Noteworthy, four of the seven γ-lactones produced by A. gossypii were detected in volumetric concentrations above their odour perception threshold (Additional file 1: Table S1) [25, 26]. Therefore, these active fragrances possibly contribute to the characteristic aroma released from the cultures of this fungus. Specifically, γ-decalactone seems to be the major contributor among the fragrances produced from the A. gossypii strains tested.

Since these results revealed a yet unknown potential of A. gossypii for de novo biosynthesis of γ-lactones from sugar-based media, the native pathways involved in γ-lactone formation merited further elucidation.

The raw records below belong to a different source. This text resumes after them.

/-- What the shared issue stage needs of an instruction: its words, its header, the registers it names, the tier it is
built for, the ILLOP and PRIV conditions of its entry on the state at issue, and what it waits for. -/
structure Need where
  len     : Nat
  hdr     : Hdr
  noGuard : Bool := false
  transfer : Bool := false
  /-- in a slaved phase the leader's guard decides (R37, R373) -/
  leader  : Bool := false
  /-- END code of the block a transfer closes (R84) -/
  endKind : BitVec 2 := 1
  /-- scalar registers read, and written -/
  rs      : List Reg := []
  rd      : List Reg := []
  ps      : List PredReg := []
  vs      : List VecReg := []
  /-- further results of the context that it reads (IDEM, SYSR) -/
  reads   : Act → Bool := fun _ => false
  tier    : Option (BitVec 2) := none
  ill     : Bool := false
  priv    : Option Nat := none
  /-- near bytes read, and near bytes stored to -/
  bytes   : List (Nat × Nat) := []
  stored  : List (Nat × Nat) := []
  /-- near bytes that the issue itself reads, not a unit or a slot behind it -/
  reading : List (Nat × Nat) := bytes
  unit    : Option GatedUnit := none
  occ     : Nat := 1
  /-- the path of its accesses (R210); one that reads or stores near bytes is on LS where this names none -/
  path    : Option Path := none

/-- Where the context goes when an instruction has its effect. -/
inductive Flow where
  /-- on to the next instruction -/
  | next
  /-- a transfer whose guard holds: its target, and the END code of its block (R84) -/
  | jump (target : Nat) (kind : BitVec 2)
  /-- keeps the core until the wait ends (R422) -/
  | hold (w : Wait)
  /-- leaves the core until the wait ends (R24) -/
  | gate (w : Wait)
  /-- a yield point (R24) -/
  | yield
  /-- HALT (R344) -/
  | halt
  /-- waits at issue: nothing has happened, and it issues again at a tick -/
  | again (t : Nat)
  /-- the instruction itself moved the context on (TRAP, ERET) -/
  | moved
deriving DecidableEq, Repr

/-- An instruction's effect: the state it leaves and the flow. -/
structure Done where
  st   : State
  flow : Flow := .next

/-- ILLOP of R64, R78 and of the entry. -/
def illegal (n : Need) (s : State) : Bool :=
  let x := s.ctx s.cur
  n.ill || !((n.rs ++ n.rd).all x.regOk)
    || (match n.tier with
        | some t => t.toNat != tierOf s.cur.1
        | none => false)

/-- The guard decides for the context; in a slaved phase the leader's guard decides a transfer for every member
(R37, R76, R373). -/
def guardHolds (n : Need) (s : State) : Bool :=
  n.noGuard ||
    (let c := s.core s.cur.1
     match c.ctl.phase, c.ctl.fifo with
     | some p, f :: _ =>
       if (n.transfer || n.leader) && s.cur.2 == 0 && p.slaved && p.skew != 0 then f.guard else (c.ctx s.cur.2).guard n.hdr
     | _, _ => (c.ctx s.cur.2).guard n.hdr)

/-- An act writes a register that an instruction reads. -/
def actFeeds (tier : Nat) (x : Ctx) (n : Need) : Act → Bool
  | .g i _ => n.rs.any (fun r => r.toNat < 8 && r.toNat == i)
  | .entry i _ => n.rs.any (fun r => 8 ≤ r.toNat && entryOf tier x r == i)
  | .pred i _ => (n.hdr.g :: n.ps).any (fun p => p.toNat == i)
  | .vec i _ => n.vs.any (fun v => v.toNat == i)
  | _ => false

/-- An act stores into bytes that an instruction reads. -/
def actStores (n : Need) : Act → Bool
  | .store a bs _ => n.bytes.any (fun b => decide (a < b.1 + b.2 ∧ b.1 < a + bs.length))
  | .lanes st _ => st.any (fun p => n.bytes.any (fun b => decide (p.1 < b.1 + b.2 ∧ b.1 < p.1 + p.2.length)))
  | _ => false

/-- A place that an access touches: the core of a near one, or none for far memory, its first address, its bytes, and for a near
write the tick at which it is due. -/
structure Span where
  home : Option Nat
  addr : Nat
  size : Nat
  due  : Nat
deriving DecidableEq, Repr

/-- Two places share a byte. -/
def Span.meets (a b : Span) : Bool := a.home == b.home && decide (a.addr < b.addr + b.size ∧ b.addr < a.addr + a.size)

/-- What an expansion instruction writes at its end (R162, R164). -/
def XKind.span : XKind → Option (Nat × Nat)
  | .st _ addr _ => some (addr, 576)
  | .eval addr _ n | .m2p addr _ n => some (addr, 16 * n)
  | _ => none

/-- The first row that the running MSCAC of a core has not written. -/
def Core.rowsLeft (c : Core) : Nat :=
  c.pend.foldl (fun m p => match p.act with
    | .scRead r | .scWrite r => min m r
    | _ => m) 32

/-- The LS writes of a core's contexts that are not performed, with the context: stores and atomics under way, those behind an
atomic's slot, an MSCAC's rows and what the expansion unit will write (R130, R137, R164, R210, R237). -/
def Core.lsOut (c : Core) (k : Nat) : List (Nat × Span) :=
  c.pend.flatMap (fun p => match p.act with
    | .store a bs _ => [(p.ctx, ⟨some k, a, bs.length, p.due⟩)]
    | .lanes st _ => st.map (fun e => (p.ctx, ⟨some k, e.1, e.2.length, p.due⟩))
    | .atomic _ ty a _ _ _ _ _ _ => [(p.ctx, ⟨some k, a, ty.width / 8, p.due⟩)]
    | _ => [])
  ++ c.ctl.behind.filterMap (fun h => match h.by_ with
    | .ctx k' i t => if k' = k ∧ h.port = 3 then some (i, ⟨some k, h.addr, h.bytes.length, t⟩) else none
    | _ => none)
  ++ c.slice.queue.filterMap (fun o => match o.what with
    | .mscac _ dst _ =>
      let r := if o.started.isSome then c.rowsLeft else 0
      if r < 32 then some (o.ctx, ⟨some k, dst + 64 * r, 2048 - 64 * r, 0⟩) else none
    | _ => none)
  ++ c.xu.queue.filterMap (fun o => o.what.span.map (fun e => (o.ctx, ⟨some k, e.1, e.2, 0⟩)))

/-- The steps of other agents that are still to come: those on the agenda, and those that wait for a peer (R271). -/
def State.live (s : State) : List Event :=
  s.agenda.map (·.ev) ++ s.dev.fabric.reqs.map (·.ev)

/-- The LS writes of a context that are not performed (R210). -/
def State.lsWrites (s : State) (q : Nat × Nat) : List Span :=
  ((s.core q.1).lsOut q.1).filterMap (fun e => if e.1 = q.2 then some e.2 else none)
    ++ s.live.filterMap (fun e => match e with
      | .stxComplete k c _ va _ _ => if k = q.1 ∧ c = q.2 then some ⟨none, va.toNat, 64, 0⟩ else none
      | _ => none)

/-- A write that stands in its bank's cycle or behind an atomic's slot, with who waits for it. -/
def State.portWrites (s : State) : List (Nat × Held) :=
  s.cores.flatMap (fun e => (e.2.pend.filterMap (fun p => match p.act with
      | .port h => some (e.1, h)
      | _ => none)) ++ e.2.ctl.behind.map (fun h => (e.1, h)))

/-- A write of this writer is not performed. -/
def State.writing (s : State) (w : Writer) : Bool := s.portWrites.any (fun e => e.2.by_ == w)

/-- The MSGB writes of a context that are not performed: on their way, at a port, or behind an atomic's slot (R210, R237). -/
def State.msWrites (s : State) (q : Nat × Nat) : List Span :=
  s.live.filterMap (fun e => match e with
    | .msgbPortWrite home a _ short src c _ first =>
      if src = q.1 ∧ c = q.2 then some ⟨some home, a, if short then 8 else 64, first⟩ else none
    | _ => none)
  ++ s.portWrites.filterMap (fun e => match e.2.by_ with
    | .ctx k c t => if k = q.1 ∧ c = q.2 ∧ e.2.port = 1 then some ⟨some e.1, e.2.addr, e.2.bytes.length, t⟩ else none
    | _ => none)

/-- The path that an instruction's accesses are on. -/
def Need.onPath (n : Need) : Option Path :=
  match n.path with
  | some p => some p
  | none => if n.bytes ≠ [] ∨ n.stored ≠ [] then some .ls else none

/-- A context has an MSCAC outstanding. -/
def State.rowsOut (s : State) (q : Nat × Nat) : Bool :=
  (s.core q.1).slice.queue.any (fun o => o.ctx == q.2 && (match o.what with
    | .mscac _ _ _ => true
    | _ => false))

/-- A write of the context to its own core that stands before a fence of scope core is not performed. -/
def State.fenceHolds (s : State) (q : Nat × Nat) (f : Fenced) : Bool :=
  (s.lsWrites q ++ s.msWrites q).any (fun w => w.home == some q.1 && decide (0 < w.due ∧ w.due ≤ f.due)) || (f.rows && s.rowsOut q)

Redirection of the metabolic fluxes of the fatty acid biosynthesis modulated the de novo biosynthesis of γ-lactones in A. gossypii

Lactones are VOCs derived from the fatty acid metabolism. In natural producers, such as peach (Prunus persica L. Batsch) or strawberry (Fragaria × ananassa) fruits, the direct precursors for lactones biosynthesis are unsaturated fatty acids [2, 3]. In A. gossypii, more than 80% of the total fatty acids accumulated during growth in sugar-based media are unsaturated [22]. Of these, oleic acid (C18:1) represents more than 50% of the total fatty acid composition [27]. A first experimental indication that oleic acid could positively contribute for the biosynthesis of lactones in A. gossypii was obtained from fermentations where glucose was substituted by oleic acid as the carbon source. While the production of γ-decalactone remained similar, oleic acid stimulated the biosynthesis of some minor lactones, such as γ-dodecalactone, which in this condition was produced in amounts 100-fold higher than in glucose-based medium (data not shown). These data indicated oleic acid as an important precursor for the de novo biosynthesis of γ-lactones and is in good agreement with the fact that oleic acid is the starting point for the production of γ-dodecalactone in biotransformation processes [6]. Furthermore, oleic acid was identified as a central intermediate in the biosynthesis of lactones in the yeast S. salmonicolor [13].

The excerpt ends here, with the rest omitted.